Question: “How do we reconcile those who want to practise Zen as a religion and those who don’t?”
Hosetu Laure Scemama Responds:
Often, when I give a talk, somebody asks: “Zen, Buddhism … are they a religion?” And I often reply, “As you like.”
You can practise zazen as a technique for well-being, to feel better, to have a more interesting life, to be happier. That’s possible. It is also possible that you will achieve those goals to a greater or lesser extent. And then, having achieved that, it is likely that you will give up this practice, telling yourself, “I got all I could out of it.”
But if you do that, you will only have touched the surface of Zen, only scouted the periphery; you will not have touched the heart, the marrow, the essence. You will have passed by a treasure without even realising it.
Most people, especially in the West, want to see everything and decide with their personal consciousness: “I want, I decide whether Zen is a religion or not.” But Zen is not what you want it to be, nor what you believe it to be: Zen is what it is.

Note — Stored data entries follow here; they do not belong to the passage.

theorem busRead_of_wram {a : Word} (s : State) (h : a.toNat < 0x2000) : busRead a s = (s.wram.read (wramIndex a), s) := by
  unfold busRead; rw [deviceOf_wram h]

theorem busRead_of_rom {a : Word} (s : State) (h : 0x8000 ≤ a.toNat) : busRead a s = (s.prg.read (prgIndex s.cfg.prgBanks a), s) := by
  unfold busRead; rw [deviceOf_rom h]

/-- Where a byte of memory lies behind an address, a read answers it and changes nothing. -/
theorem busRead_peek {a : Word} (s : State) (h : deviceOf s.cfg a = .wram ∨ deviceOf s.cfg a = .rom) : busRead a s = (peek a s, s) := by
  unfold busRead peek; rcases h with h | h <;> rw [h]

/-- `peek` looks at work RAM, program ROM and the parameters only. -/
theorem peek_congr {a : Word} {s t : State} (hw : t.wram = s.wram) (hp : t.prg = s.prg) (hc : t.cfg = s.cfg) : peek a t = peek a s := by
  unfold peek; rw [hw, hp, hc]

@[simp] theorem peek_busRead (a b : Word) (s : State) : peek a (busRead b s).2 = peek a s :=
  peek_congr (by simp) (by simp) (by simp)

/-! ## The stack -/

theorem stackAddr_toNat (sp : Byte) : (stackAddr sp).toNat = 0x100 + sp.toNat := by
  have h := Nat.two_pow_add_eq_or_of_lt (b := sp.toNat) (i := 8) (by omega) 1
  simp only [stackAddr, BitVec.toNat_or, zext16_toNat]
  simpa using h.symm

@[simp] theorem wramIndex_stackAddr (sp : Byte) : wramIndex (stackAddr sp) = 0x100 + sp.toNat := by
  rw [wramIndex_eq_mod, stackAddr_toNat]; omega

@[simp] theorem deviceOf_stackAddr (cfg : Config) (sp : Byte) : deviceOf cfg (stackAddr sp) = .wram :=
  deviceOf_wram (by rw [stackAddr_toNat]; omega)

/-- R500: all that `Push` does. -/
theorem push_eq (b : Byte) (s : State) :
    push b s = { s with wram := s.wram.write (0x100 + s.cpu.s.toNat) b, cpu := { s.cpu with s := s.cpu.s - 1 } } := by
  simp [push, busWrite, State.mapCpu]

/-- R500: all that `Pull` does. -/
theorem pull_eq (s : State) :
    pull s = (s.wram.read (0x100 + (s.cpu.s + 1).toNat), { s with cpu := { s.cpu with s := s.cpu.s + 1 } }) := by
  simp [pull, busRead, State.mapCpu]

/-- R500: all that `Push16` does. -/
theorem push16_eq (w : Word) (s : State) :
    push16 w s =
      { s with
        wram := (s.wram.write (0x100 + s.cpu.s.toNat) (BitVec.ofNat 8 (w.toNat / 256))).write (0x100 + (s.cpu.s - 1).toNat)
          (BitVec.ofNat 8 w.toNat)
        cpu := { s.cpu with s := s.cpu.s - 2 } } := by
  simp only [push16, push_eq, lowByte_eq, highByte_eq, BitVec.sub_sub]
  rfl

theorem byte_add_add (a : Byte) (m n : Nat) : a + BitVec.ofNat 8 m + BitVec.ofNat 8 n = a + BitVec.ofNat 8 (m + n) := by
  rw [BitVec.add_assoc, BitVec.ofNat_add]

theorem byte_sub_sub (a : Byte) (m n : Nat) : a - BitVec.ofNat 8 m - BitVec.ofNat 8 n = a - BitVec.ofNat 8 (m + n) := by
  rw [BitVec.sub_sub, BitVec.ofNat_add]

/-- R500: all that `Pull16` does. -/
theorem pull16_eq (s : State) :
    pull16 s =
      (wordOf (s.wram.read (0x100 + (s.cpu.s + 1).toNat)) (s.wram.read (0x100 + (s.cpu.s + 2).toNat)),
        { s with cpu := { s.cpu with s := s.cpu.s + 2 } }) := by
  simp only [pull16, pull_eq, BitVec.add_assoc]
  rfl

/-! ## Taking an interrupt and returning from one -/

/-- A 16-bit read of program ROM changes nothing. -/
theorem busRead16_rom {a : Word} (s : State) (h : 0x8000 ≤ a.toNat) (h' : a.toNat < 0xFFFF) :
    busRead16 a s = (wordOf (peek a s) (peek (a + 1) s), s) := by
  have h1 : 0x8000 ≤ (a + 1).toNat := by rw [BitVec.toNat_add]; simp; omega
  simp only [busRead16, busRead_peek s (.inr (deviceOf_rom h)), busRead_peek s (.inr (deviceOf_rom h1))]

/-- R1210, R790: all that entering through a vector does. -/
theorem enterInterrupt_eq (ret : Word) (p : Byte) (vector : Word) (s : State) (h : 0x8000 ≤ vector.toNat) (h' : vector.toNat < 0xFFFF) :
    enterInterrupt ret p vector s =
      { s with
        wram :=
          ((s.wram.write (0x100 + s.cpu.s.toNat) (BitVec.ofNat 8 (ret.toNat / 256))).write (0x100 + (s.cpu.s - 1).toNat)
            (BitVec.ofNat 8 ret.toNat)).write (0x100 + (s.cpu.s - 2).toNat) p
        cpu :=
          { s.cpu with
            s := s.cpu.s - 3, p := setFlag .i true s.cpu.p, pc := wordOf (peek vector s) (peek (vector + 1) s) } } := by
  have h1 : 0x8000 ≤ (vector + 1).toNat := by rw [BitVec.toNat_add]; simp; omega
  simp only [enterInterrupt, push16_eq, push_eq, State.mapCpu, busRead16_rom _ h h', State.setPc, BitVec.sub_sub]
  simp only [peek, deviceOf_rom h, deviceOf_rom h1]
  rfl

/-- R1210: all that a service does. -/
theorem service_eq (k : IntKind) (s : State) :
    service k s =
      { s with
        nmiLine := if k = .nmi then false else s.nmiLine
        wram :=
          ((s.wram.write (0x100 + s.cpu.s.toNat) (BitVec.ofNat 8 (s.cpu.pc.toNat / 256))).write (0x100 + (s.cpu.s - 1).toNat)
            (BitVec.ofNat 8 s.cpu.pc.toNat)).write (0x100 + (s.cpu.s - 2).toNat) (pushedByService s.cpu.p)
        cpu :=
          { s.cpu with
            s := s.cpu.s - 3, p := setFlag .i true s.cpu.p, pc := wordOf (peek k.vector s) (peek (k.vector + 1) s),
            budget := s.cfg.interruptCost, resetPending := if k = .reset then false else s.cpu.resetPending } } := by
  cases k <;> (unfold service; rw [enterInterrupt_eq _ _ _ _ (by decide) (by decide)]; rfl)

/-- R791: all that the return does. -/
theorem returnFromInterrupt_eq (s : State) :
    returnFromInterrupt s =
      { s with
        cpu :=
          { s.cpu with
            s := s.cpu.s + 3, p := pulledStatus (s.wram.read (0x100 + (s.cpu.s + 1).toNat))
            pc := wordOf (s.wram.read (0x100 + (s.cpu.s + 2).toNat)) (s.wram.read (0x100 + (s.cpu.s + 3).toNat)) } } := by
  simp only [returnFromInterrupt, pull_eq, pull16_eq, State.mapCpu, State.setPc, BitVec.add_assoc]
  rfl

/-! ## Fetching -/

theorem fetchByte_eq {s : State} (h : deviceOf s.cfg s.cpu.pc = .wram ∨ deviceOf s.cfg s.cpu.pc = .rom) :
    fetchByte s = (peek s.cpu.pc s, s.setPc (s.cpu.pc + 1)) := by
  simp only [fetchByte, busRead_peek s h]

/-- A bus read neither uses PC nor writes it. -/
theorem busRead_setPc (a w : Word) (s : State) : busRead a (s.setPc w) = ((busRead a s).1, (busRead a s).2.setPc w) := by
  unfold busRead
  rw [State.setPc_cfg]
  split
  · rfl
  · rfl
  · unfold padRead
    rw [State.setPc_pad]
    split <;> [skip; split] <;> first | rfl | (unfold pollButton State.call; dsimp only [State.setPc_host]; split <;> rfl)
  · rfl
  · rfl

@[simp] theorem peek_setPc (a w : Word) (s : State) : peek a (s.setPc w) = peek a s := rfl

@[simp] theorem fetchByte_cfg (s : State) : (fetchByte s).2.cfg = s.cfg := by simp [fetchByte]
@[simp] theorem fetchInstr_cfg (s : State) : (fetchInstr s).2.cfg = s.cfg := by unfold fetchInstr; dsimp only; split <;> simp
@[simp] theorem fetchByte_nmiLine (s : State) : (fetchByte s).2.nmiLine = s.nmiLine := by simp [fetchByte]
@[simp] theorem fetchInstr_nmiLine (s : State) : (fetchInstr s).2.nmiLine = s.nmiLine := by unfold fetchInstr; dsimp only; split <;> simp
@[simp] theorem fetchByte_wram (s : State) : (fetchByte s).2.wram = s.wram := by simp [fetchByte]
@[simp] theorem fetchInstr_wram (s : State) : (fetchInstr s).2.wram = s.wram := by unfold fetchInstr; dsimp only; split <;> simp
@[simp] theorem fetchByte_prg (s : State) : (fetchByte s).2.prg = s.prg := by simp [fetchByte]
@[simp] theorem fetchInstr_prg (s : State) : (fetchInstr s).2.prg = s.prg := by unfold fetchInstr; dsimp only; split <;> simp
@[simp] theorem fetchByte_dotsTotal (s : State) : (fetchByte s).2.dotsTotal = s.dotsTotal := by simp [fetchByte]
@[simp] theorem fetchInstr_dotsTotal (s : State) : (fetchInstr s).2.dotsTotal = s.dotsTotal := by unfold fetchInstr; dsimp only; split <;> simp
@[simp] theorem fetchByte_wq (s : State) : (fetchByte s).2.wq = s.wq := by simp [fetchByte]
@[simp] theorem fetchInstr_wq (s : State) : (fetchInstr s).2.wq = s.wq := by unfold fetchInstr; dsimp only; split <;> simp
@[simp] theorem fetchByte_run (s : State) : (fetchByte s).2.host.run = s.host.run := by simp [fetchByte]
@[simp] theorem fetchInstr_run (s : State) : (fetchInstr s).2.host.run = s.host.run := by unfold fetchInstr; dsimp only; split <;> simp
@[simp] theorem fetchByte_irqLine (s : State) : (fetchByte s).2.host.irqLine = s.host.irqLine := by simp [fetchByte]
@[simp] theorem fetchInstr_irqLine (s : State) : (fetchInstr s).2.host.irqLine = s.host.irqLine := by unfold fetchInstr; dsimp only; split <;> simp
@[simp] theorem fetchByte_sinkReady (s : State) : (fetchByte s).2.host.sinkReady = s.host.sinkReady := by simp [fetchByte]
@[simp] theorem fetchInstr_sinkReady (s : State) : (fetchInstr s).2.host.sinkReady = s.host.sinkReady := by unfold fetchInstr; dsimp only; split <;> simp
@[simp] theorem fetchByte_inputs (s : State) : (fetchByte s).2.host.inputs = s.host.inputs := by simp [fetchByte]
@[simp] theorem fetchInstr_inputs (s : State) : (fetchInstr s).2.host.inputs = s.host.inputs := by unfold fetchInstr; dsimp only; split <;> simp
@[simp] theorem fetchByte_a (s : State) : (fetchByte s).2.cpu.a = s.cpu.a := by simp [fetchByte]
@[simp] theorem fetchInstr_a (s : State) : (fetchInstr s).2.cpu.a = s.cpu.a := by unfold fetchInstr; dsimp only; split <;> simp
@[simp] theorem fetchByte_x (s : State) : (fetchByte s).2.cpu.x = s.cpu.x := by simp [fetchByte]
@[simp] theorem fetchInstr_x (s : State) : (fetchInstr s).2.cpu.x = s.cpu.x := by unfold fetchInstr; dsimp only; split <;> simp
@[simp] theorem fetchByte_y (s : State) : (fetchByte s).2.cpu.y = s.cpu.y := by simp [fetchByte]
@[simp] theorem fetchInstr_y (s : State) : (fetchInstr s).2.cpu.y = s.cpu.y := by unfold fetchInstr; dsimp only; split <;> simp
@[simp] theorem fetchByte_s (s : State) : (fetchByte s).2.cpu.s = s.cpu.s := by simp [fetchByte]
@[simp] theorem fetchInstr_s (s : State) : (fetchInstr s).2.cpu.s = s.cpu.s := by unfold fetchInstr; dsimp only; split <;> simp
@[simp] theorem fetchByte_p (s : State) : (fetchByte s).2.cpu.p = s.cpu.p := by simp [fetchByte]
@[simp] theorem fetchInstr_p (s : State) : (fetchInstr s).2.cpu.p = s.cpu.p := by unfold fetchInstr; dsimp only; split <;> simp
@[simp] theorem fetchByte_budget (s : State) : (fetchByte s).2.cpu.budget = s.cpu.budget := by simp [fetchByte]
@[simp] theorem fetchInstr_budget (s : State) : (fetchInstr s).2.cpu.budget = s.cpu.budget := by unfold fetchInstr; dsimp only; split <;> simp
@[simp] theorem fetchByte_fault (s : State) : (fetchByte s).2.cpu.fault = s.cpu.fault := by simp [fetchByte]
@[simp] theorem fetchInstr_fault (s : State) : (fetchInstr s).2.cpu.fault = s.cpu.fault := by unfold fetchInstr; dsimp only; split <;> simp
@[simp] theorem fetchByte_resetPending (s : State) : (fetchByte s).2.cpu.resetPending = s.cpu.resetPending := by simp [fetchByte]
@[simp] theorem fetchInstr_resetPending (s : State) : (fetchInstr s).2.cpu.resetPending = s.cpu.resetPending := by unfold fetchInstr; dsimp only; split <;> simp

end Sys2Proof.Machine
end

What is Zen? Nobody can say. Nobody can define it. Nobody can enclose it in words, in beliefs, in categories. Nobody can use it for their own ends. Nobody can grasp it.
Because to be precise, that which cannot be grasped, cannot be defined, cannot be used, that which escapes our personal consciousness, escapes our will, our ego, that which completely passes us by … that is what belongs to the realms of religion.
Zazen is the heart of religion, the profoundly religious practice, the religious mind itself. I’m not talking about religious systems, I’m not talking about churches, I’m not talking about beliefs. I am talking about that deeply religious mind (or spirit) which is at the heart of every human being, at the heart of all existence, even if we decide not to believe in anything.
It is religion before ideas, before words. Master Deshimaru used to say, “It’s the religion from before religion.” Zazen awakens our religious mind, it awakens that which is deepest in us; zazen leads us unconsciously and naturally to our highest dimension.
When I was in Japan, they asked me, “How did it happen that you, a Westerner, became a Buddhist nun?”
I replied, “Through the power of zazen.” When I began zazen, I knew nothing about Buddhism and I wasn’t interested, I had received a completely atheist and rationalist upbringing. But zazen led me, without words, without ideology, without philosophy, naturally, to the heart of Buddhism.
The word ‘religion’ comes from the Latin ‘religere’ which means to be joined, linked.
To be linked to the human heart, to be linked to all existences, to be linked to the universe, to be linked to the heart of the mystery.
Touching the heart of reality, the heart of the mystery, without trying to grasp it or use it, that is the true religious mind.